> _What to work on_
Output the data word for word. Begin at its first line and end at the line with "l).1 fun f =>".

> _Provided data_
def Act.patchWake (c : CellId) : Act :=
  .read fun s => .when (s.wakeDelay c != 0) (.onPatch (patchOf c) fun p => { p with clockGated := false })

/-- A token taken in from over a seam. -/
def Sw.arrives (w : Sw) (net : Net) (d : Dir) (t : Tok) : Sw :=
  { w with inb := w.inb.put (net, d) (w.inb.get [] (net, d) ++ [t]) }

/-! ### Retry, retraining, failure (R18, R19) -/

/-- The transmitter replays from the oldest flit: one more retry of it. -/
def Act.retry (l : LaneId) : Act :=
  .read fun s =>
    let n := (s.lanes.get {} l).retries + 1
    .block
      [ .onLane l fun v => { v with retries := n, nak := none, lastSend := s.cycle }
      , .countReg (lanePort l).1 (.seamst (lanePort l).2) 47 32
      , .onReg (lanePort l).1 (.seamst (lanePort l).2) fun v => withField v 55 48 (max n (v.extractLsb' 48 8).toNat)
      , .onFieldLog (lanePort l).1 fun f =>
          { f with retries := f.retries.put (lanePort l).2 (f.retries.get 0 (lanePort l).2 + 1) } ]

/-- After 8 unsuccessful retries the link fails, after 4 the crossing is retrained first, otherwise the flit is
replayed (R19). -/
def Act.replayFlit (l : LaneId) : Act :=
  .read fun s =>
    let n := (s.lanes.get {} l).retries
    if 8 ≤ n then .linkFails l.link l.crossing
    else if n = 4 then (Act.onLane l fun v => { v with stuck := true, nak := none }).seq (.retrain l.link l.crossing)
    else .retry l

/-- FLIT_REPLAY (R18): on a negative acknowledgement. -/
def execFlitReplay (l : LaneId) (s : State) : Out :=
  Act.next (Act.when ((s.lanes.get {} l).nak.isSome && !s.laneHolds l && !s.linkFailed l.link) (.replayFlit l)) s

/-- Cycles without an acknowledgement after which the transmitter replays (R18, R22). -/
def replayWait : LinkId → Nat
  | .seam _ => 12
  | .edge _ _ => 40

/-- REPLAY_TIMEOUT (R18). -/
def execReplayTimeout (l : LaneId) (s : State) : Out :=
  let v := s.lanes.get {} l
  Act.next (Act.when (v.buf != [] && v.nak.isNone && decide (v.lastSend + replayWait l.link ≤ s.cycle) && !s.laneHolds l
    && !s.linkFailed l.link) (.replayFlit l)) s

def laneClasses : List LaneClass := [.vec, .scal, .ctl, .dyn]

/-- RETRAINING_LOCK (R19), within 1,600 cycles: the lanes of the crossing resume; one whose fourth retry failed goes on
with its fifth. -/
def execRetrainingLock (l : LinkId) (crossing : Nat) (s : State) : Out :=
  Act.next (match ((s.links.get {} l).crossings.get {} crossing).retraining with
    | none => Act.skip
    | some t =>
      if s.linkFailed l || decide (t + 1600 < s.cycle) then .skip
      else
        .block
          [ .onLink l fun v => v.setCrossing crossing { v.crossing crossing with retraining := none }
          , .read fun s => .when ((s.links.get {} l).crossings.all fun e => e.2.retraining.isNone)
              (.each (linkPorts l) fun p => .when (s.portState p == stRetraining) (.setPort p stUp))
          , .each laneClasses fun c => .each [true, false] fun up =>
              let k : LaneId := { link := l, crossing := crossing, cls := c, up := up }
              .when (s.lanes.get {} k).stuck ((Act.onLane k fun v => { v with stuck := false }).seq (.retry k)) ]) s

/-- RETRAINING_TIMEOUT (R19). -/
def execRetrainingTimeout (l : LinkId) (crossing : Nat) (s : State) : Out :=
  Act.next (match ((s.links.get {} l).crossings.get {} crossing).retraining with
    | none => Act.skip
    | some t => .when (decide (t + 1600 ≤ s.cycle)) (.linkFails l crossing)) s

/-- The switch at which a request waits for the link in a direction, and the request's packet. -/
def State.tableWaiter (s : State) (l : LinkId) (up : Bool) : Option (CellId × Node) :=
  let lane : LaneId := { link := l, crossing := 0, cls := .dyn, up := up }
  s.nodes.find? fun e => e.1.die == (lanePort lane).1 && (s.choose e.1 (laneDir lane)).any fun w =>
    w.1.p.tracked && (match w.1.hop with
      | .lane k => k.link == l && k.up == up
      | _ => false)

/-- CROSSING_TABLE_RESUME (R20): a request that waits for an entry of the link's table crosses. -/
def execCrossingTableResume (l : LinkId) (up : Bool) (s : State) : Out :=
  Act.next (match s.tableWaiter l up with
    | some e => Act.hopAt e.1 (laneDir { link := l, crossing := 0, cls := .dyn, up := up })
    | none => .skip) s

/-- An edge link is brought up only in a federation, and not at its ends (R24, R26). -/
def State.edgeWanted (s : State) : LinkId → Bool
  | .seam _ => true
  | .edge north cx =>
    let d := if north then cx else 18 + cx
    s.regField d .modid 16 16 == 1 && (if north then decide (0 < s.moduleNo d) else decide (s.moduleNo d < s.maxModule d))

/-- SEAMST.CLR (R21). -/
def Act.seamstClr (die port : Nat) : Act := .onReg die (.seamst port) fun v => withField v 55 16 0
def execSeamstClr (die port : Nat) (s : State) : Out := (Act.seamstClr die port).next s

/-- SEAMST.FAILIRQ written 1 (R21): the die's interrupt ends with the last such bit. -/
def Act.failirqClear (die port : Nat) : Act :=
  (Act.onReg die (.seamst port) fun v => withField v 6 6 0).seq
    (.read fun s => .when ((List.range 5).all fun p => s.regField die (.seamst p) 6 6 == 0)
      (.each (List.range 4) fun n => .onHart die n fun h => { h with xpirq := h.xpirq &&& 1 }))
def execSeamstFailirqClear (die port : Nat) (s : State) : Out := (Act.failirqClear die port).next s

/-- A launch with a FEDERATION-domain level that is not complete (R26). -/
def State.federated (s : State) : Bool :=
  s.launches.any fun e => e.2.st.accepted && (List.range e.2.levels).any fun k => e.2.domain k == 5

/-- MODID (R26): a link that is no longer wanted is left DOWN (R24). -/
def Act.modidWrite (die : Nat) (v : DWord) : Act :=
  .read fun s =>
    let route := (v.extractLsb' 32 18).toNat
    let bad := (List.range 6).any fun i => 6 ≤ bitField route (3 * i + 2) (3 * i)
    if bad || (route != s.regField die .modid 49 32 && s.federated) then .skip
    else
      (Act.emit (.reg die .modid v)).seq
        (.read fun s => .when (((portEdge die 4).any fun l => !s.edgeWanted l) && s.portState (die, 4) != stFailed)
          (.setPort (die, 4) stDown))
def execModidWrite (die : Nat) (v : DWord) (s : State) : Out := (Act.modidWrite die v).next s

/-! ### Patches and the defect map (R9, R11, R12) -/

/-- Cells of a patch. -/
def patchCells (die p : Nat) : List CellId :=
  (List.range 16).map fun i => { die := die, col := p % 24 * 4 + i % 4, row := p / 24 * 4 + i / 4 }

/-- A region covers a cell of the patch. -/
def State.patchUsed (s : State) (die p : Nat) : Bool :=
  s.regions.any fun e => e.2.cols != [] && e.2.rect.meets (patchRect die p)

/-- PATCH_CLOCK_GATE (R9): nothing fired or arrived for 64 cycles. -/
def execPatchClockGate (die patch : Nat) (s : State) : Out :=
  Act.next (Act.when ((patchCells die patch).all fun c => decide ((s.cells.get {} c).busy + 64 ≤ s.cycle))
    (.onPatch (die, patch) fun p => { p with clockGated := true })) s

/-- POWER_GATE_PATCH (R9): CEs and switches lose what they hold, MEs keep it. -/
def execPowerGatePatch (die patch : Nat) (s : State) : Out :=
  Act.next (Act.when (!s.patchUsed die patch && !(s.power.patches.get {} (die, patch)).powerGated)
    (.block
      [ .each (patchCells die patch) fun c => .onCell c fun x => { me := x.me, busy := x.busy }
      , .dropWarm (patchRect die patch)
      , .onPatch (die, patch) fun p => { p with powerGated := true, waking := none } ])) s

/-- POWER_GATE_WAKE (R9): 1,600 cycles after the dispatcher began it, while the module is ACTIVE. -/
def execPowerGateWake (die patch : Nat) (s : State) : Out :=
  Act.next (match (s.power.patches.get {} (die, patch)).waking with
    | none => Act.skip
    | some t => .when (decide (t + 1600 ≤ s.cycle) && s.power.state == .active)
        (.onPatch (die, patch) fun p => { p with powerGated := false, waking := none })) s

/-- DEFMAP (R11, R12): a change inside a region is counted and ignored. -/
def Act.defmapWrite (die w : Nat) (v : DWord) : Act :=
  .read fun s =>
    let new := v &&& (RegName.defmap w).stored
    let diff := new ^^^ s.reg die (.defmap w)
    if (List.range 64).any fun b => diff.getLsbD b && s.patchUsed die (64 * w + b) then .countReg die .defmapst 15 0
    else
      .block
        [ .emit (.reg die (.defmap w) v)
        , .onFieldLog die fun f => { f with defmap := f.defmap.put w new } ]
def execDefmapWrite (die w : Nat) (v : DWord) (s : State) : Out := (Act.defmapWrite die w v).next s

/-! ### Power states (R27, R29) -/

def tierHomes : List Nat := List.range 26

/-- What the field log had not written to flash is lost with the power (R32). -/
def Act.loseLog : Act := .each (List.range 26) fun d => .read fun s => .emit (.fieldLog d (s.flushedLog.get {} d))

> _Response below_
def Act.patchWake (c : CellId) : Act :=
  .read fun s => .when (s.wakeDelay c != 0) (.onPatch (patchOf c) fun p => { p with clockGated := false })

/-- A token taken in from over a seam. -/
def Sw.arrives (w : Sw) (net : Net) (d : Dir) (t : Tok) : Sw :=
  { w with inb := w.inb.put (net, d) (w.inb.get [] (net, d) ++ [t]) }

/-! ### Retry, retraining, failure (R18, R19) -/

/-- The transmitter replays from the oldest flit: one more retry of it. -/
def Act.retry (l : LaneId) : Act :=
  .read fun s =>
    let n := (s.lanes.get {} l).retries + 1
    .block
      [ .onLane l fun v => { v with retries := n, nak := none, lastSend := s.cycle }
      , .countReg (lanePort l).1 (.seamst (lanePort l).2) 47 32
      , .onReg (lanePort l).1 (.seamst (lanePort l).2) fun v => withField v 55 48 (max n (v.extractLsb' 48 8).toNat)
      , .onFieldLog (lanePort l).1 fun f =>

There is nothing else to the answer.